(Stored data entries)
════════
/-- THERMAL_TRIP: an item above its trip temperature for 1 ms stops the part; only PORST_N clears the latch (R424). -/
def execThermalTrip (s : State) : Host.Outcome State Fault Refusal :=
  .next (match s.power.tripRun.find? fun e => decide (10 ≤ e.2) with
    | none => s
    | some e =>
      if s.power.tripped then s
      else
        let t := (s.itemTemp e.1).getD 0
        let s := s.holdCore
        ({ s with power := { s.power with tripped := true, reqCore := false, reqIo := false, waking := false } } : State).sensorEntry e.1 t 4)

/-! ### Package power (R402, R413, R417, R421) -/

/-- Peak currents in mA of the rails of steps 2 to 6, rails 1 to 12 of R402's order. -/
def railPeaks : List Nat :=
  [3000, 30000, 44000, 14000, 2000, 160000, 600000, 600000, 600000, 600000, 130000, 8000]

/-- Is a mean current of a rail implausible (R421). -/
def currentBad (rail : Nat) (c : Int) : Bool :=
  decide (c < 0) || decide (5 * (railPeaks.getD (rail - 1) 0) < 4 * c.natAbs)

/-- Power of a rail in µW: its level times its mean current, or its peak current (R421). -/
def railPower (x : SensorInput) (rail : Nat) : Nat :=
  let c := (Kv.get rail x.currents).getD 0
  (if currentBad rail c then railPeaks.getD (rail - 1) 0 else c.natAbs) * (Kv.get rail x.levels).getD 0

/-- The package power of a sample in mW; above 2,500 W it is replaced by 1,800 W (R421). -/
def packagePower (x : SensorInput) : Nat :=
  let w := (((List.range 12).map fun i => railPower x (i + 1)).foldl (· + ·) 0) / 1000
  if 2500000 < w then 1800000 else w

/-- The limit L in mW: the profile's, or a lower LIMIT_W (R413). -/
def State.limitMw (s : State) : Nat :=
  let l := [1500, 950, 600].getD s.power.profile 1500
  1000 * (if s.power.limitW = 0 then l else min l s.power.limitW)

/-- Samples in a row above L that reach 80 % of the excursion allowance (R413, R415, R417). -/
def State.excursionRun (s : State) : Nat :=
  if ¬ s.power.peakAllowed then 1 else if s.power.profile = 0 then 80 else 16

/-- The profile's duty cap (R413). -/
def profileCap (p : Nat) : Nat := [64, 40, 16].getD p 64

/-- A power sample: above the peak of 1.2 × L, or at the end of the run, the clamp fires (R417). -/
def State.takePower (s : State) (w : Nat) : State :=
  let l := s.limitMw
  let n := if l < w then min 80 (s.power.above + 1) else 0
  let fire := decide (6 * l < 5 * w) || decide (0 < n ∧ s.excursionRun ≤ n)
  { s with power := { s.power with samples := w :: s.power.samples, above := n, clamp := s.power.clamp || fire, powerMw := w } }

/-- SENSOR_SAMPLE: the 100 µs round of temperatures, levels, currents and package power (R390, R417, R420, R421). -/
def execSensorSample (x : SensorInput) (s : State) : Host.Outcome State Fault Refusal :=
  .next (
    let bad := ((List.range 12).filter fun i => currentBad (i + 1) ((Kv.get (i + 1) x.currents).getD 0)).length
    let s := s.takeTemps x.temps
    let s : State := { s with power := { s.power with
      sramMv := (Kv.get 6 x.levels).getD s.power.sramMv, discarded := s.power.discarded.set 1 (s.power.discarded.getD 1 0 + bad) } }
    (s.takePower (packagePower x)).watchHeat)

/-! ### Board throttle (R422) -/

/-- BRD_THROT_ASSERT: a filtered low clamps every plate to 16/64 for as long as it lasts (R422). -/
def execBrdThrotAssert (s : State) : Host.Outcome State Fault Refusal := .next { s with power := { s.power with board := true } }

/-- BRD_THROT_RELEASE: the duty follows R416 from 16/64 at the next boundary (R422). -/
def execBrdThrotRelease (s : State) : Host.Outcome State Fault Refusal :=
  .next (if s.power.board then { s with power := { s.power with board := false, boardOver := true } } else s)

/-! ### Core voltage (R407) -/

/-- The level in 0.1 mV that a tile's monitors call for at a duty: free values (assumption 8). -/
def State.avsWant (s : State) (tile duty : Nat) : Nat × State :=
  (clampN (Config.avsWanted tile duty s.free) 5500 8000, { s with free := s.free + 1 })

/-- The highest level that the part may ask for: 0.80 V, and VDD_SRAM_0V75 plus 20 mV (R407). -/
def State.avsCeiling (s : State) : Nat := min 8000 (s.power.sramMv * 10 + 200)

/-- May the part write a tile's regulator (R407). -/
def State.avsRuns (s : State) (tile : Nat) : Bool :=
  decide (tile < 4) && decide (5 ≤ s.boot.stage) && !s.power.stopped && decide (tile ∉ s.power.avsFailed)

/-- AVS_STEP: one step of at most 10 mV towards what the duty in force, or a higher one that waits, calls for (R407). -/
def execAvsStep (tile : Nat) (s : State) : Host.Outcome State Fault Refusal :=
  .next (if s.avsRuns tile then
      let (w, s) := s.avsWant tile (max s.strk.duty s.power.sought)
      let goal := max 5500 (min w s.avsCeiling)
      let v := s.power.avs.getD tile 7000
      let v' := if v ≤ goal then min goal (v + 100) else max goal (v - 100)
      { s with power := { s.power with avs := s.power.avs.set tile v' } }
    else s)

/-- AVS_TIMEOUT: a regulator is declared failed, and the duty is capped at 32/64 until a cold reset (R407). -/
def execAvsTimeout (tile : Nat) (s : State) : Host.Outcome State Fault Refusal :=
  .next (if s.avsRuns tile then
      ({ s with power := { s.power with avsFailed := tile :: s.power.avsFailed } } : State).openReading (52 + tile) 6
    else s)

/-- The tiles whose regulators the part writes, with what each calls for at a duty. -/
def State.avsWants (s : State) (duty : Nat) : List (Nat × Nat) × State :=
  (List.range 4).foldl (fun (x : List (Nat × Nat) × State) t =>
    if x.2.avsRuns t then
      let (w, s) := x.2.avsWant t duty
      (x.1 ++ [(t, w)], s)
    else x) ([], s)

/-- The cap of R407: down while the ceiling holds a tile below what it needs, up again with 10 mV of room, 32 with a failed regulator. -/
def State.stepAvsCap (s : State) : State :=
  let (ws, s) := s.avsWants s.strk.duty
  let short := ws.any fun w => decide (s.avsCeiling < w.2)
  let room := ws.all fun w => decide (w.2 ≤ s.power.avs.getD w.1 7000) && decide (s.power.avs.getD w.1 7000 + 100 ≤ s.avsCeiling)
  let c := s.power.avsCap
  { s with power := { s.power with avsCap := if short then max 32 (c - 4) else if room then min 64 (c + 4) else c } }

/-! ### Profiles and duty (R413 to R416, R423) -/

/-- PROFILE_SET takes effect at the second boundary after its admission (R200, R414). -/
def State.checkProfileSet (p : Packet) : Check := do
  ensure (decide (p.at 64 1 ≤ 2)) (badField 64)
  zeroBytes p 65 79

/-- PROFILE_SET, through class MAINTENANCE (R392, R414). -/
def execProfileSet (p : Packet) (s : State) : Host.Outcome State Fault Refusal :=
  .next (s.forOp p 0x0C09 (s.runProof p clsMaintenance fun s c _ => do
    State.checkProfileSet p
    return ({ s with power := { s.power with changes := s.power.changes ++ [(c.admitted + 2, p.at 64 1)] } },
      Ending.ok (c.admitted + 2) 0)))

/-- A profile comes into force; the one before QUIET is remembered (R414, R415). -/
def State.setProfile (s : State) (p : Nat) : State :=
  { s with power := { s.power with profile := p, before := if p = 2 ∧ s.power.profile ≠ 2 then s.power.profile else s.power.before } }

/-- The profile that a wake match in QUIET names (R414, R415). -/
def State.wakeProfileOf (s : State) : Nat := if s.power.wakeProfile = 0xFF then s.power.before else s.power.wakeProfile

/-- The profile changes whose boundary has come, in order of their boundaries, later ones last (R414). -/
def State.applyProfiles (s : State) : State :=
  let due := (s.power.changes.filter fun e => decide (e.1 ≤ s.strk.now)).mergeSort fun a b => decide (a.1 ≤ b.1)
  let s : State := { s with power := { s.power with changes := s.power.changes.filter fun e => decide (s.strk.now < e.1) } }
  due.foldl (fun (s : State) e => s.setProfile e.2) s

/-- The control value of R416 over the samples of the stroke just ended; without a sample it stays (assumption 77). -/
def State.stepControl (s : State) : State :=
  let d := if s.power.boardOver then min 16 s.power.control else s.power.control
  let l := s.limitMw
  let n := s.power.samples.length
  let sum := s.power.samples.foldl (· + ·) 0
  let (d', low) : Nat × Nat :=
    if n = 0 then (d, s.power.low)
    else if s.power.clamp then (max 4 (d * l / max 1 (s.power.samples.foldl max 0)), 0)
    else if l * n < sum then (max 4 (d * l * n / sum), 0)
    else if 100 * sum < 95 * l * n then (if s.power.low = 7 then (min 64 (d + 1), 0) else (d, s.power.low + 1))
    else (d, 0)
  { s with power := { s.power with control := d', low := low, clamp := false, boardOver := false, samples := [] } }

/-- The thermal cap (R423). -/
def State.stepThermal (s : State) : State :=
  let want := (thermalItems.map fun i => match s.itemTemp i with
    | some t =>
      let ts := (thermalLimits i).1
      if t ≤ ts then 64 else max 4 (64 - 6 * ((t - ts).toNat / 16))
    | none => 64).foldl min 64
  { s with power := { s.power with thermal := if s.power.thermal < want then min want (s.power.thermal + 2) else want } }

/-- The smallest of the profile's cap, the control value, the thermal cap, the cap of R407, and 16/64 under BRD_THROT_N (R414, R422). -/
def State.dutyCalled (s : State) : Nat :=
  let p := s.power
  let d := min (min (profileCap p.profile) p.control) (min p.thermal (if p.avsFailed.isEmpty then p.avsCap else 32))
  if p.board then min 16 d else d

/-- Latch the duty that is called for; a rise waits until every tile's target has reached what it needs (R144, R407). -/
def State.latchDuty (s : State) : State :=
  let d := s.dutyCalled
  let (ws, s) := s.avsWants d
  let reached := ws.all fun w => decide (min w.2 s.avsCeiling ≤ s.power.avs.getD w.1 7000)
  let d' := if d ≤ s.strk.duty ∨ reached then d else s.strk.duty
  let old := s.strk.duty
  let s : State := { s with strk := { s.strk with duty := d' }, power := { s.power with sought := d } }
  if d' = old then s else s.logEvent 0x0901 11 0 noContext 0 (d' % 64)

/-- Did the stroke just ended run below its profile's cap (R416). -/
def State.wasThrottled (s : State) : Bool :=
  let cap := profileCap s.power.profile
  decide (s.strk.duty < cap) || (decide (16 < cap) && (s.power.clamp || s.power.board))

/-- Action 4, second part: profile, control value, caps, duty, and the plates to be gated (R140, R413, R414, R416). -/
def State.boundaryDuty (s : State) : State :=
  let n := if s.wasThrottled then (s.power.counts.getD 0 0 + 1) % 2 ^ 64 else s.power.counts.getD 0 0
  let s : State := { s with power := { s.power with counts := s.power.counts.set 0 n } }
  let s := (((s.applyProfiles).stepControl).stepThermal).stepAvsCap.latchDuty
  { s with power := { s.power with
    busy := []
    gated := if s.power.profile = 0 then [] else (s.plates.map (·.1)).filter fun p => decide (p ∉ s.power.busy) } }

/-! ### Rails (R405, R406) -/

/-- RAIL_FAULT: a rail of steps 2 to 6 leaves its window; a trip decides over it (R405, R424). A rail that the part has asked to be off is no
fault (R406). -/
def execRailFault (rail : Nat) (s : State) : Host.Outcome State Fault Refusal :=
  .next (if rail = 0 ∨ 12 < rail ∨ s.side.porst then s
    else if s.power.tripped then s.openReading (32 + rail) 0
    else if s.power.rail ≠ .normal ∨ s.power.waking ∨ ¬ (if rail ≤ 6 then s.power.reqIo else s.power.reqCore) then s
    else
      let s := (s.holdCore).openReading (32 + rail) 0
      { s with power := { s.power with rail := .down, tries := 0, reqCore := false, reqIo := false }, boot := { s.boot with retrain := true } })

/-- RAIL_RELEASE: every rail has read below 10 % for 10 ms, or 1 s has passed: the outputs are released (R405). -/
def execRailRelease (s : State) : Host.Outcome State Fault Refusal :=
  .next (if s.power.rail = .down ∧ ¬ s.power.tripped then
      { s with power := { s.power with rail := .rising, reqCore := true, reqIo := true } }
    else s)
════════
> Exercise instructions
Reproduce only the lines above spanning from the line containing "let t := (s.itemTemp e.1).getD 0" through the line containing "def railPeaks : List", word for word.

> Solution to this task
        let t := (s.itemTemp e.1).getD 0
        let s := s.holdCore
        ({ s with power := { s.power with tripped := true, reqCore := false, reqIo := false, waking := false } } : State).sensorEntry e.1 t 4)

/-! ### Package power (R402, R413, R417, R421) -/

/-- Peak currents in mA of the rails of steps 2 to 6, rails 1 to 12 of R402's order. -/
def railPeaks : List Nat :=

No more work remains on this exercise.